— Exercise —
Of the material below, only the lines from the line containing "-- ==== Sys2Proof/Machine/HomeOps.lean" down to the line containing "namespace Sys2Proof.Machine" belong in the answer, written out exactly.

— The records —
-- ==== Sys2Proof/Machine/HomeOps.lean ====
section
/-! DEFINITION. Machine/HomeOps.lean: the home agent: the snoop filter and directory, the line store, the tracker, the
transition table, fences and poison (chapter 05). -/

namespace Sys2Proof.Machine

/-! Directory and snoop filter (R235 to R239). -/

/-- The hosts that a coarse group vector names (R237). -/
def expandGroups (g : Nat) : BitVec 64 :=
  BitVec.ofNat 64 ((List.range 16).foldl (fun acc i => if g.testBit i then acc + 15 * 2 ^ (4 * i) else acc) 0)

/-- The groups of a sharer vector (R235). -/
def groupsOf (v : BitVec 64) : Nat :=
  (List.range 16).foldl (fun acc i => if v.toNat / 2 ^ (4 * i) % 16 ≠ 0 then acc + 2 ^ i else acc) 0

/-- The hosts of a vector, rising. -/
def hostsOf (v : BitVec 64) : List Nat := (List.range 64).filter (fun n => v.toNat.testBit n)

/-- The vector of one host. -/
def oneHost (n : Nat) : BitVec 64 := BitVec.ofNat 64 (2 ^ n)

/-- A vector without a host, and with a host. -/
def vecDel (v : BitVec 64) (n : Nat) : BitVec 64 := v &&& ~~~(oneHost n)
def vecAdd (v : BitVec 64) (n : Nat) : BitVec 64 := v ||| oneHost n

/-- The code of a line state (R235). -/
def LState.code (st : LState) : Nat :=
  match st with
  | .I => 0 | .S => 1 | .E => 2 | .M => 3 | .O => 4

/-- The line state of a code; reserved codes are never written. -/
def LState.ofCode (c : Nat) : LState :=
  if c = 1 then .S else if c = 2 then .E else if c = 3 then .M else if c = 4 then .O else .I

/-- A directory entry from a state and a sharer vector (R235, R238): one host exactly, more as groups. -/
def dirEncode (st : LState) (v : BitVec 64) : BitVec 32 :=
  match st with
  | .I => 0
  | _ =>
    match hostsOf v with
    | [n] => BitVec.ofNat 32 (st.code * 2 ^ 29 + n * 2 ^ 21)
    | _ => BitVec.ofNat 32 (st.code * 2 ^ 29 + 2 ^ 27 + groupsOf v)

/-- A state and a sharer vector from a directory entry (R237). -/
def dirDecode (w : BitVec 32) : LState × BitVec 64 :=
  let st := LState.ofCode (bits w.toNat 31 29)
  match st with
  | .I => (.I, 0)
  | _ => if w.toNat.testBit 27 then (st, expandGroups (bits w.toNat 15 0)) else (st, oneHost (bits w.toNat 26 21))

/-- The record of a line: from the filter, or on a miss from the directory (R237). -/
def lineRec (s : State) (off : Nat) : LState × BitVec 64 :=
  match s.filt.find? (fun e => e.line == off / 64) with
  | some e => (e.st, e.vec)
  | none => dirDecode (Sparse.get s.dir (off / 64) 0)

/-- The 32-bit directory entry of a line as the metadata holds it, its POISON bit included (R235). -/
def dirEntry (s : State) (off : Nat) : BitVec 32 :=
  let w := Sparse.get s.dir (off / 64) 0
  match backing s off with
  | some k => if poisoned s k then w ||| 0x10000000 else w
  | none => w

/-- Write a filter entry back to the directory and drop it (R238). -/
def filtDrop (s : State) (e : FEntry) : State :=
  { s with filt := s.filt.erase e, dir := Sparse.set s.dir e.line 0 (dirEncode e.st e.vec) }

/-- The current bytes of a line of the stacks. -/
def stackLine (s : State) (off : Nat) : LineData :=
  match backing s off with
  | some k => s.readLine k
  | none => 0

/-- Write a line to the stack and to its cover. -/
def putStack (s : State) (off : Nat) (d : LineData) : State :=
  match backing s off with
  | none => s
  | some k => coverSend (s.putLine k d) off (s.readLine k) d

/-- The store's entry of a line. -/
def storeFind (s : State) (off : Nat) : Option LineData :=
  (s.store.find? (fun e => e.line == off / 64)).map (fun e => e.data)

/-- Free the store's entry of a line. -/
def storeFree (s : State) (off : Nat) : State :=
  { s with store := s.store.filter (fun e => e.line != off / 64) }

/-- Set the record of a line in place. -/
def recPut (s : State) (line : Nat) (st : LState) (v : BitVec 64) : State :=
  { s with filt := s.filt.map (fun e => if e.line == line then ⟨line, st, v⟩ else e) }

--

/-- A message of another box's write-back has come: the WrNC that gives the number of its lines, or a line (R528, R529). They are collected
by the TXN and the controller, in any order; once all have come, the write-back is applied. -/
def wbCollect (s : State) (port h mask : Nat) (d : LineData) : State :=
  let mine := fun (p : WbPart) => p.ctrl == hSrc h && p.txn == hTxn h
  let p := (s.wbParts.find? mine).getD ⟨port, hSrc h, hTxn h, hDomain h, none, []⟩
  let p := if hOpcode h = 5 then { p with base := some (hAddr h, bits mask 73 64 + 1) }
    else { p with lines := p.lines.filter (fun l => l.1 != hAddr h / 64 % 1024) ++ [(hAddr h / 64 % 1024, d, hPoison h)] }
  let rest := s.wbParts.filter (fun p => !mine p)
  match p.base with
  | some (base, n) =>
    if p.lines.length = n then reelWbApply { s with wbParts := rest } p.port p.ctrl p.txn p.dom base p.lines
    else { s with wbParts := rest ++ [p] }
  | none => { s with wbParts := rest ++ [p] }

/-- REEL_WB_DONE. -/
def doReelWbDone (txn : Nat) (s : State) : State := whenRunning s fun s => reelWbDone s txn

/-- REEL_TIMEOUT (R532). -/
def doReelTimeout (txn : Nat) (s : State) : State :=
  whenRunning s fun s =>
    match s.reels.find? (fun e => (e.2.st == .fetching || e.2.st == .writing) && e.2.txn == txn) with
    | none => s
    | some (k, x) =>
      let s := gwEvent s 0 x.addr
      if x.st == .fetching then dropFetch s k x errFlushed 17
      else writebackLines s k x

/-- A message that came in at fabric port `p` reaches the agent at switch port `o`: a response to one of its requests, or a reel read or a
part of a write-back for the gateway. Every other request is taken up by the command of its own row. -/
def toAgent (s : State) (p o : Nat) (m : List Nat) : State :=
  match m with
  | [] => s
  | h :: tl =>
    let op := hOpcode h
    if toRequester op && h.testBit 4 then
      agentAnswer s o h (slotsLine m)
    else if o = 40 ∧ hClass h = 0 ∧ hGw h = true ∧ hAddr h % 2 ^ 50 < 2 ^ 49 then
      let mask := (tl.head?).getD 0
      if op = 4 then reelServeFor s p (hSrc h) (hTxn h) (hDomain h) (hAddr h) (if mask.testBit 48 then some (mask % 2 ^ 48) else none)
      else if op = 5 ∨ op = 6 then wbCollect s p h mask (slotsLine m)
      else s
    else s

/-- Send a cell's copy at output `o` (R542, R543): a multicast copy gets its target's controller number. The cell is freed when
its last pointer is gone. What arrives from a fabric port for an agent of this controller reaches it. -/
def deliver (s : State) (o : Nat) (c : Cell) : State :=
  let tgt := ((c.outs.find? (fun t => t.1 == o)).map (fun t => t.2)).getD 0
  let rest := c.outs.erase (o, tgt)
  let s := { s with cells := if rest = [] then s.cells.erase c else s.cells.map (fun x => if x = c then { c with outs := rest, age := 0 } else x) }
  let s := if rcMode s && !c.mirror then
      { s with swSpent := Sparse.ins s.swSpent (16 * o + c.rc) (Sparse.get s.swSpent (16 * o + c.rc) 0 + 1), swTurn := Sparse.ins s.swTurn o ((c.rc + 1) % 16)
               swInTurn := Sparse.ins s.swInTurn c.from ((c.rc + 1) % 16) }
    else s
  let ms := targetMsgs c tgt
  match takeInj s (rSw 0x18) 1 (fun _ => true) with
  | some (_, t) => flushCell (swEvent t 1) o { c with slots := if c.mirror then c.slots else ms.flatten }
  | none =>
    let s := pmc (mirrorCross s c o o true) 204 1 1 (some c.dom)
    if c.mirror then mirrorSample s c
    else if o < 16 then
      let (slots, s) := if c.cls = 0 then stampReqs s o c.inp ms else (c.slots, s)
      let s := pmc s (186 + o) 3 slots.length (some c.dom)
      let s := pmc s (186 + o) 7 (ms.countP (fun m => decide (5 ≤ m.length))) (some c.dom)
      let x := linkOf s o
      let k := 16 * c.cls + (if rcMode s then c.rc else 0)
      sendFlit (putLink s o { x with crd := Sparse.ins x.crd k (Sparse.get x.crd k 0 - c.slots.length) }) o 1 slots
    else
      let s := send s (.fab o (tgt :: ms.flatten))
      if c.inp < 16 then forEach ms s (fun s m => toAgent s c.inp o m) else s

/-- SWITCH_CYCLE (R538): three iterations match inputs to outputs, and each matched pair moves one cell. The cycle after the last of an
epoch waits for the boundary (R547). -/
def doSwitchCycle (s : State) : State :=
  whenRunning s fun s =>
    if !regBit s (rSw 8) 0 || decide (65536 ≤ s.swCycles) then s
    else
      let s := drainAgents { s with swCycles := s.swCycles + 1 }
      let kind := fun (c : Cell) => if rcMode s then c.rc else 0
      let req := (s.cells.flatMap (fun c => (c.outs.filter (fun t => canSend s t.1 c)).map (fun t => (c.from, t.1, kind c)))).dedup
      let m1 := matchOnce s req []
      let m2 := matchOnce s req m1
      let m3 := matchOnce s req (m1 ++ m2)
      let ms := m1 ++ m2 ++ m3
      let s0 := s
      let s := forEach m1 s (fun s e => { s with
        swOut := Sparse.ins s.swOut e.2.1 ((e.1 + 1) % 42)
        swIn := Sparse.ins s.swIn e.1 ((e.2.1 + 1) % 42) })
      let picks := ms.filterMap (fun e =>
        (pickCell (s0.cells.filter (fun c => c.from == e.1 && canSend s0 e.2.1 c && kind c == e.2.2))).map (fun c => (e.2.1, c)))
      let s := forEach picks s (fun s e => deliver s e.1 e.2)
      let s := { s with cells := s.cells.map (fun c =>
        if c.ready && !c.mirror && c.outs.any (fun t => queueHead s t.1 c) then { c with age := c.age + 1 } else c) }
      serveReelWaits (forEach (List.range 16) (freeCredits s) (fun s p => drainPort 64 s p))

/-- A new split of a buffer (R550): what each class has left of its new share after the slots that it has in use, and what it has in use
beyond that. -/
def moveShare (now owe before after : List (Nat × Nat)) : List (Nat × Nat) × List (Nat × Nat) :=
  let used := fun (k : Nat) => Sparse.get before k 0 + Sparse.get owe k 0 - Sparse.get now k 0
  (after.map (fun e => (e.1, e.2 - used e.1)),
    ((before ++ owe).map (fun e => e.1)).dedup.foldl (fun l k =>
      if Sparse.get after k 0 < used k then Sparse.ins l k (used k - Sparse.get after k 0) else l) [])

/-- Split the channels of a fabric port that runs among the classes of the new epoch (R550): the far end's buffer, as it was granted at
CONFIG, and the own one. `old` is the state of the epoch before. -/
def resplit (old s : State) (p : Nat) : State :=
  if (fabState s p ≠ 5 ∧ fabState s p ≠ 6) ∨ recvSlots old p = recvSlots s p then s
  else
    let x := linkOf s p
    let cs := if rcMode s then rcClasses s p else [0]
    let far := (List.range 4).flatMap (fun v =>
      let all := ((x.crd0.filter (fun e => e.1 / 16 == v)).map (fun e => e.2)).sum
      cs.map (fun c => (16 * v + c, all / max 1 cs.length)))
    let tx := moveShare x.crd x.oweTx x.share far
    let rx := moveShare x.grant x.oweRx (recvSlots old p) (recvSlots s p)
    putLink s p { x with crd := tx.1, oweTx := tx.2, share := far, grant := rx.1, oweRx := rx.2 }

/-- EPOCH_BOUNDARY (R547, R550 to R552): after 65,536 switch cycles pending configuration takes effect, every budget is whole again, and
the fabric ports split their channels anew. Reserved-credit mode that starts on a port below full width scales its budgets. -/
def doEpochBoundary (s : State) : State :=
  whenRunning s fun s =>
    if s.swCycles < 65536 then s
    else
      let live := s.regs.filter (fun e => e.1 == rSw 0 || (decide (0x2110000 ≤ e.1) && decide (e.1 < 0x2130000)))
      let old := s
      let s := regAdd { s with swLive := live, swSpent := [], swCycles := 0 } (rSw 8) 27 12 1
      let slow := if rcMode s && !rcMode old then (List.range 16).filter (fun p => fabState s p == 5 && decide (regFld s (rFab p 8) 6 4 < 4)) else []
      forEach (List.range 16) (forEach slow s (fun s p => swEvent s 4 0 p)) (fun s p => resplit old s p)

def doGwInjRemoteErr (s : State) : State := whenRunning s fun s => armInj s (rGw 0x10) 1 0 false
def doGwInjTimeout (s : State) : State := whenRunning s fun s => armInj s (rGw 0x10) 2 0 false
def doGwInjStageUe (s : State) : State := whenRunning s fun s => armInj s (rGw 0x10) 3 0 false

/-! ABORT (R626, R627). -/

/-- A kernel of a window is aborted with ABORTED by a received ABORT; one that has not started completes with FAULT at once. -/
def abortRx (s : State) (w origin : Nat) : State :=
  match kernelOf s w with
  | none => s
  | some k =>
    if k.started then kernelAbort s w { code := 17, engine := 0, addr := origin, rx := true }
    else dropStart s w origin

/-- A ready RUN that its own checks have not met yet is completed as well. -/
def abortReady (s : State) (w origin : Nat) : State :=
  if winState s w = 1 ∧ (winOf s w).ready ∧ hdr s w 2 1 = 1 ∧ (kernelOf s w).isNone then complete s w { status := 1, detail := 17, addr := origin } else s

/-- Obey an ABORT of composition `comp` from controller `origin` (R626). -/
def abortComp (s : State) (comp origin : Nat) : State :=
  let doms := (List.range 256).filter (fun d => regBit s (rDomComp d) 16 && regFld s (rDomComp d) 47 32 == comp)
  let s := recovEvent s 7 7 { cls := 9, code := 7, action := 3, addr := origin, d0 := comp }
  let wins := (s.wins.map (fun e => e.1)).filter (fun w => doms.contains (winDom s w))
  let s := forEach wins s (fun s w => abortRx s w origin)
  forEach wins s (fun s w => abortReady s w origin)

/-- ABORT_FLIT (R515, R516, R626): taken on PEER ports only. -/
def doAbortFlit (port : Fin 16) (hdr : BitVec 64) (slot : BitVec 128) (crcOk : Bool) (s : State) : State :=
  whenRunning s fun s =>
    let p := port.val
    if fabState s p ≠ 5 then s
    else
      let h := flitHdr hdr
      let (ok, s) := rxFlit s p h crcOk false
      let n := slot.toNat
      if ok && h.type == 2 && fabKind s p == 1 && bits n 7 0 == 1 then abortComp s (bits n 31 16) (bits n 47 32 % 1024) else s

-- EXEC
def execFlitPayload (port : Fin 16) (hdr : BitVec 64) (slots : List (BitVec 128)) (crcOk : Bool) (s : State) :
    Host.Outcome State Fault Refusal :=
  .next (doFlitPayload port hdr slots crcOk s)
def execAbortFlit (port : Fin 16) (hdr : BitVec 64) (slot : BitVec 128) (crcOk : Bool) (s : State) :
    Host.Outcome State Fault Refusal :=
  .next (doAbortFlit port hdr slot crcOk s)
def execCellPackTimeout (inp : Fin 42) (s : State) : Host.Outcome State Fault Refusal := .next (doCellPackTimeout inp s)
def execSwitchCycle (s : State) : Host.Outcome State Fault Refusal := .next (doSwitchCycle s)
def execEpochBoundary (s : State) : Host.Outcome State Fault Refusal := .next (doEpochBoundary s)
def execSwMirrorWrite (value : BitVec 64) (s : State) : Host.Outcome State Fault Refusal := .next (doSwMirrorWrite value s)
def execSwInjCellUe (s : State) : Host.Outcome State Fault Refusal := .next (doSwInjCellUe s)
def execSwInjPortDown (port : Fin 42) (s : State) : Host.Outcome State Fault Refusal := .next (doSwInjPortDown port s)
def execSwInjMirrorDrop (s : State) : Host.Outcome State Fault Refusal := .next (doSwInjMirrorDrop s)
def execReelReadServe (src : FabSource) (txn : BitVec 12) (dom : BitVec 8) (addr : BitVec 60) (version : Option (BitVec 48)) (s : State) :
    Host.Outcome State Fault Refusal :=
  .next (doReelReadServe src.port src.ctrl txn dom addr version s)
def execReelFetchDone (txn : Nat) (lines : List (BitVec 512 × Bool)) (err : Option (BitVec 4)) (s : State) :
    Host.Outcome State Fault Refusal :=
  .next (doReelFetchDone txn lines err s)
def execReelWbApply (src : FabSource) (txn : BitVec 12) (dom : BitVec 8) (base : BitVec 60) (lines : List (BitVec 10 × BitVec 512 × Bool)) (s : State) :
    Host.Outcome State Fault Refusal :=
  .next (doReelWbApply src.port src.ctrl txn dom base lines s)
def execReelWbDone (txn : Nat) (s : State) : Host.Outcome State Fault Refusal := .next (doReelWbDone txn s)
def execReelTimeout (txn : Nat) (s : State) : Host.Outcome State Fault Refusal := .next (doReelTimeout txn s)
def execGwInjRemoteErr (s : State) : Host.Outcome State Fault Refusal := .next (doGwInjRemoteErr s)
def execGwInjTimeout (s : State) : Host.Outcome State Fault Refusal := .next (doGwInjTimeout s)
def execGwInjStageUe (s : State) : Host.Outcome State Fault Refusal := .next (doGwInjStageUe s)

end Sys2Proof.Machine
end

==

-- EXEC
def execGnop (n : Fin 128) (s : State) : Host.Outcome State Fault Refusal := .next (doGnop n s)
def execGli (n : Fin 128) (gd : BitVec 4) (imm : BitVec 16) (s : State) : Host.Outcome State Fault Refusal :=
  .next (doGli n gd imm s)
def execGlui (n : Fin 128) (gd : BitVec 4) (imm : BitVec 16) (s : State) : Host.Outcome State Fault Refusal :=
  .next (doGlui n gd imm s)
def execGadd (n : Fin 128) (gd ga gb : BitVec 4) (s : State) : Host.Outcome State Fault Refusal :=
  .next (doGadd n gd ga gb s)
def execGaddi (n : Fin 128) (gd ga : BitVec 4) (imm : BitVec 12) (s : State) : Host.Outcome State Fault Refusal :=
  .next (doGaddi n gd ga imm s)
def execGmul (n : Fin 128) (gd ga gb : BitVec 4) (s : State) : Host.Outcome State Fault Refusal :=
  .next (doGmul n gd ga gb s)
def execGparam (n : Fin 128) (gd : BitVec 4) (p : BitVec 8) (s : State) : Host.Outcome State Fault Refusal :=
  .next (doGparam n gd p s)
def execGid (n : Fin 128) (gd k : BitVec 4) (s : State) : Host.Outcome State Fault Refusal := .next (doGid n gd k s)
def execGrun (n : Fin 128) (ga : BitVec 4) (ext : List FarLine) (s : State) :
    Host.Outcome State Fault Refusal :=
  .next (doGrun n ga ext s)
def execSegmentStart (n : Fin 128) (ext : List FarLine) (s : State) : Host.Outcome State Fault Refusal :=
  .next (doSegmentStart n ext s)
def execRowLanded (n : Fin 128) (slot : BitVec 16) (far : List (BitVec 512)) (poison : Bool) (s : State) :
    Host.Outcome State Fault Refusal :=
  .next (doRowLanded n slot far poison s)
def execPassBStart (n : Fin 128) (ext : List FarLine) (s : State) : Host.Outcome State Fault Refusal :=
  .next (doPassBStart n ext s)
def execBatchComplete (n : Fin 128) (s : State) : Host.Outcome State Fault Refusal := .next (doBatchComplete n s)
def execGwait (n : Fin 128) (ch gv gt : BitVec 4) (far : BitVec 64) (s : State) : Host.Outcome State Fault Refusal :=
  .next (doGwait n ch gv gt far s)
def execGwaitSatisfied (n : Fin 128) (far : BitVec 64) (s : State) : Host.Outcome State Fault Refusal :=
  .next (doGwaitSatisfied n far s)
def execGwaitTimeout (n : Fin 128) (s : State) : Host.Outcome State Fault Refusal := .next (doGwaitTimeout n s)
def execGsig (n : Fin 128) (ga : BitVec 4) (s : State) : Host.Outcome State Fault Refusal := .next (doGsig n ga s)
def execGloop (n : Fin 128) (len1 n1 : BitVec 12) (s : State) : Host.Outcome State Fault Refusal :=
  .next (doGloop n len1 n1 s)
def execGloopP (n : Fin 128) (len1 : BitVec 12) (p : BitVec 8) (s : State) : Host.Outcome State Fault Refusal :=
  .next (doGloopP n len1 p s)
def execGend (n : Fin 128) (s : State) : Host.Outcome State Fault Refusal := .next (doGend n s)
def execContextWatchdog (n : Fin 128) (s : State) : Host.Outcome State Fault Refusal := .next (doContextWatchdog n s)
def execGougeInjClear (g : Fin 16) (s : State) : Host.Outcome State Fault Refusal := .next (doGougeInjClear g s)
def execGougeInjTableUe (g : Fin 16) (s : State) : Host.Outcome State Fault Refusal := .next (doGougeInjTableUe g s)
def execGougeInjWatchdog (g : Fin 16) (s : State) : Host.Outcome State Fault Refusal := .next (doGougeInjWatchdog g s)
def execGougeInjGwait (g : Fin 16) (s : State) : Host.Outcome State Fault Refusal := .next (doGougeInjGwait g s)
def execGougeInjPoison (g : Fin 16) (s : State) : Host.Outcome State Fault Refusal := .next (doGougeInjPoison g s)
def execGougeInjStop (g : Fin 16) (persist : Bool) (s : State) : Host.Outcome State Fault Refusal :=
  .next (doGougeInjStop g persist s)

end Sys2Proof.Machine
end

— Response —
-- ==== Sys2Proof/Machine/HomeOps.lean ====
section
/-! DEFINITION. Machine/HomeOps.lean: the home agent: the snoop filter and directory, the line store, the tracker, the
transition table, fences and poison (chapter 05). -/

namespace Sys2Proof.Machine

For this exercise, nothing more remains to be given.